Source data START
-- ==== Sys2Proof/Laws/Symbols.lean ====
section
/-! SUPPORT. What the receiver reads from the symbols the 620 sends: a bit, a run of bits, a byte, bytes; and what it makes of an
empty stretch. -/

namespace Sys2Proof.Machine

/-- The symbol of a bit is read as that bit when its leading edge stands where it is expected (R20, R21). -/
@[simp] theorem nextSymbol_symbolPulse (lo hi e : Nat) (b : Bool) (rest : Wave) (h : lo ≤ e) (h' : e ≤ hi) :
    nextSymbol lo hi (symbolPulse e b :: rest) = .bit b e rest := by
  have hl : ¬e < lo := by omega
  have hh : ¬hi < e := by omega
  cases b <;> simp [nextSymbol, symbolPulse, classifyPulse, hl, hh]

/-- The symbols of bits are read as those bits (R20, R21). -/
theorem readBits_symbolsFrom (bs : List Bool) (e : Nat) (rest : Wave) :
    readBits bs.length e (symbolsFrom e bs ++ rest) = .ok bs (e + bitNs * bs.length) rest := by
  induction bs generalizing e with
  | nil => simp [readBits, symbolsFrom]
  | cons b bs ih =>
    have : e + bitNs + bitNs * bs.length = e + bitNs * (bs.length + 1) := by simp [bitNs]; omega
    simp [readBits, symbolsFrom, nextSymbol_symbolPulse, ih, this]

/-- The bits of a byte give the byte back (R24). -/
@[simp] theorem byte_numberOf_byteBits (b : Byte) : byte (numberOf (byteBits b)) = b := by
  revert b; decide +kernel

/-- Symbols of two runs of bits stand one behind the other. -/
theorem symbolsFrom_append (as bs : List Bool) (e : Nat) :
    symbolsFrom e (as ++ bs) = symbolsFrom e as ++ symbolsFrom (e + bitNs * as.length) bs := by
  induction as generalizing e with
  | nil => simp [symbolsFrom]
  | cons a as ih =>
    have : e + bitNs + bitNs * as.length = e + bitNs * (as.length + 1) := by simp [bitNs]; omega
    simp [symbolsFrom, ih, this]

/-- The symbols of bytes are read as those bytes (R20, R21, R24). -/
theorem readBytes_symbolsFrom (bytes : List Byte) (e : Nat) (rest : Wave) :
    readBytes bytes.length e (symbolsFrom e (bitsOf bytes) ++ rest) = .ok bytes (e + bitNs * (8 * bytes.length)) rest := by
  induction bytes generalizing e with
  | nil => simp [readBytes, bitsOf, symbolsFrom]
  | cons b bytes ih =>
    have hl : (byteBits b).length = 8 := rfl
    have hb := readBits_symbolsFrom (byteBits b) e (symbolsFrom (e + bitNs * 8) (bitsOf bytes) ++ rest)
    have he : e + bitNs * 8 + bitNs * (8 * bytes.length) = e + bitNs * (8 * (bytes.length + 1)) := by simp [bitNs]; omega
    have hs : bitsOf (b :: bytes) = byteBits b ++ bitsOf bytes := rfl
    rw [hl] at hb
    simp only [List.length_cons, readBytes, hs, symbolsFrom_append, List.append_assoc, hl, hb, ih, he, byte_numberOf_byteBits]

/-- A stretch of recessive level stays quiet (R21). -/
@[simp] theorem readQuiet_nil (till : Nat) : readQuiet till [] = .ok () till [] := rfl

/-- An ack window without a pulse is empty, and its EOF runs out (R28). -/
@[simp] theorem readWindow_nil (eod : Nat) : readWindow eod [] = .empty (eod + bitNs) true := rfl

end Sys2Proof.Machine
end

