-- ==== Sys2Proof/Tests/Slice0.lean ====
section
/-! SUPPORT. Tests: ill-formed commands, the spec's worked cases, and for every statement a state that meets its
hypotheses. -/

-- One theorem is checked at a time: many kernel evaluations at once ask for more threads than the memory limit leaves.
set_option Elab.async false

namespace Sys2Proof.Tests

open Sys2Proof Sys2Proof.Machine

/-! ## Small states -/

/-- The state a command leaves. -/
def after (c : Instr) (s : State) : State :=
  match exec c s with
  | .next t => t
  | .fault _ => s
  | .refused _ => s

/-- A DEMAND payload. -/
def demandOf (traction brake speed mass pAux : Nat) (flags : Byte) : List Byte :=
  be32 traction ++ be16 brake ++ be16 speed ++ be16 mass ++ be16 pAux ++ [flags]

/-- STANDBY after reset, with a stored report and PRESENT for the five control nodes: SOC 600, the limits of sections 5.5 and
7.5, pads at 180 and 260 °C, the engine OFF with 40000 N, coolant 35 °C. -/
def up : State :=
  let s := State.reset
  let s := s.takeReport .inv ([0x18] ++ be16 1000 ++ be16 2600 ++ be16 2200 ++ [100]) false
  let s := s.takeReport .bat ([0x18] ++ be16 600 ++ be16 300 ++ be16 400 ++ be16 80 ++ [71]) false
  let s := s.takeReport .bkf ([0x18] ++ be16 0 ++ be16 180 ++ be16 260) false
  let s := s.takeReport .bkr ([0x18] ++ be16 0 ++ be16 180 ++ be16 180) false
  s.takeReport .eng ([0x18, 0] ++ be16 4000 ++ [75, 0]) false

/-- The same in a mode. -/
def inMode (m : Mode) : State := up.setMode m

/-- READY, with the load complete, Δt 50 ms from the last DEMAND, and every item OK. -/
def driving : State :=
  let s := up.setMode .ready
  let w : WearItem := ⟨0, 0, .ok, 0⟩
  let s := s.setWear { s.wear with load := .good, items := #v[w, w, w, w, w, w] }
  (s.setRunTime 1000).setDemand { s.demand with lastDemand := some 950, motion := .moving }

/-- The engine machine put into a state. -/
def engineAt (m : EngineState) (s : State) : State := s.setEsc { s.esc with machine := m }

/-- A fault in the list. -/
def withFault (k : FaultKind) (level : Level) (factor : Nat) (present : Bool) (s : State) : State :=
  s.setFaults { s.faults with active := [⟨k, level, factor, 0, 1, 0, present⟩] }

/-- SERVICE in STANDBY with SVC high. -/
def service (s : State) : State := (s.setSvc true).setHli { s.hli with access := .service }

/-- A queue entry in flight to a node, its frame on the bus. -/
def flying (e : Entry) (s : State) : State :=
  s.setNlc { s.nlc with queue := [{ e with inFlight := true }], tx := .frame e.frame, bus := .busy }

/-- An ENG FORCE 0 of the ESC. -/
def forceEntry : Entry :=
  { target := .eng, kind := .force, payload := [0, 0], priority := 5, origin := .engine, attempts := 0, held := false,
    entryTime := 0, order := 0, reply := .none, last := none, inFlight := false, fate := .returns }

/-- A CONFIRMED tunnel entry to BKR. -/
def tunnelEntry : Entry := { forceEntry with target := .bkr, kind := .tunnel 0, payload := [1, 2], priority := 6,
                                             origin := .tunnel, reply := .confirmed 9 2 }

/-- Every inbox slot taken, with some BUSY replies waiting. -/
def fullInbox (n : Nat) (s : State) : State :=
  let q : Option InboxRequest := some ⟨1, 5, false⟩
  s.setHli { s.hli with slots := #v[q, q, q, q], sending := some ⟨1, 5, [0], some 0⟩,
                        waiting := List.replicate n ⟨2, 5, [2], none⟩ }

/-- The bytes of a node's frame from H1 to the CRC byte, written from the table of R24: priority 0. -/
def nodeBytes (target cls source : Nat) (retry : Bool) (payload : List Byte) : List Byte :=
  let head := byte (target * 4 + cls) :: byte (source * 32 + bit retry * 16 + payload.length) :: payload
  head ++ [crc8 head]

/-- A report of ENG: alive 2, READY, RUNNING, 40000 N, coolant 80 °C. -/
def engPayload : List Byte := [0x28, 2] ++ be16 4000 ++ [120, 0]

/-- The frame of that report to the 620. -/
def engBytes : List Byte := nodeBytes 0 0 1 false engPayload

/-- The wave of that report with the 620's own acknowledgement ACCEPTED in its window. -/
def engWave : Wave := frameWave engBytes [0, crc8 [0]]

/-- The part with the bus idle. -/
def onIdleBus (s : State) : State := s.setNlc { s.nlc with bus := .idle }

/-- What it takes for a request to be heard. -/
theorem hears_of {s : State} {i : Fin 4}
    (h : s.supply = .on ∧ s.mode ≠ .parked ∧ s.hli.freeSlot = some i ∧ s.hli.ordered) : s.Hears i :=
  ⟨h.1, h.2.1, h.2.2.1, h.2.2.2⟩

/-- What it takes for a request to be accepted. -/
theorem accepts_of {s : State} {i : Fin 4}
    (h : (s.supply = .on ∧ s.mode ≠ .parked ∧ s.hli.freeSlot = some i ∧ s.hli.ordered) ∧ s.mode.live = true) : s.Accepts i :=
  ⟨hears_of h.1, h.2⟩

/-- What it takes for a wave to carry a frame. -/
theorem carries_of {w : Wave} {source : Option NodeAddr} {cls : FrameClass} {retry : Bool} {payload : List Byte} {eod : Nat}
    {rest : Wave} (h1 h2 : Byte) (h : readFrame w = .good h1 h2 payload eod rest ∧ targetCode h1 = 0 ∧ frameClass h1 = cls ∧
      frameSource h2 = source ∧ frameRetry h2 = retry) (hb : hasBreak w = false) :
    Carries w source cls retry payload eod rest := ⟨⟨h1, h2, h⟩, hb⟩

/-- The report of ENG and its window, as the receiver reads them. -/
theorem engWave_carries : Carries engWave (some .eng) .report false engPayload
    ((frameDrive engBytes).endNs + eodNs) (symbolsFrom ((frameDrive engBytes).endNs + eodNs) (bitsOf [0, crc8 [0]])) :=
  carries_of 0x00 0x26 (by decide +kernel) (by decide +kernel)
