-- ==== Sys2Proof/Machine/Fetch.lean ====
section
/-! DEFINITION. Taking one event: a word from a port, a tick pulse or a reset (00_scope R5). -/

namespace Sys2Proof.Machine

/-- A word taken from a port: refused with the code of the first check that fails, else executed
(30_encoding R85, 60_exceptions R201 to R203). -/
def State.takeWord (s : State) (p : Port) (w : Word) : Host.Outcome State Fault Refusal :=
  match decode p w with
  | .ok i => exec i s
  | .error c => .next (s.raise c w)

/-- One event, in a state whose ports are clear. A tick pulse is equal in effect to the command word `0x1000`
(60_exceptions R206). -/
def State.takeEvent (s : State) (e : Event) : Host.Outcome State Fault Refusal :=
  match e with
  | .command w => s.takeWord .command w
  | .tick => exec .tick s
  | .reset => .next s.resetEvent
  | .muxWord u => s.takeWord .mux u

/-- The state in which the oldest event is taken: it is off the list, and the ports are clear. -/
def State.begin (s : State) (rest : List Event) : State := { s.clearPorts with events := rest }

/-- The event that carries a word on a port. -/
def eventOn (p : Port) (w : Word) : Event :=
  match p with
  | .command => .command w
  | .mux => .muxWord w

/-- The next event of the block. A faulted block takes none (60_exceptions R204); with none presented it waits, and
nothing changes (70_reset_and_hazards R231, notes/assumptions/14.md). -/
def nextEvent (s : State) : Host.Outcome State Fault Refusal :=
  match s.fault, s.events with
  | some r, _ => .fault (.halted r)
  | none, [] => .next s
  | none, e :: rest => (s.begin rest).takeEvent e

end Sys2Proof.Machine
end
Source data END
Task prompt - Using the listing above, return word for word each line from the one that has "let s := s.takeReport .bat" through the one that has "s.takeReport .eng ([0x18, 0]", and no line outside that range.

Result of this task -
  let s := s.takeReport .bat ([0x18] ++ be16 600 ++ be16 300 ++ be16 400 ++ be16 80 ++ [71]) false
  let s := s.takeReport .bkf ([0x18] ++ be16 0 ++ be16 180 ++ be16 260) false
  let s := s.takeReport .bkr ([0x18] ++ be16 0 ++ be16 180 ++ be16 180) false
  s.takeReport .eng ([0x18, 0] ++ be16 4000 ++ [75, 0]) false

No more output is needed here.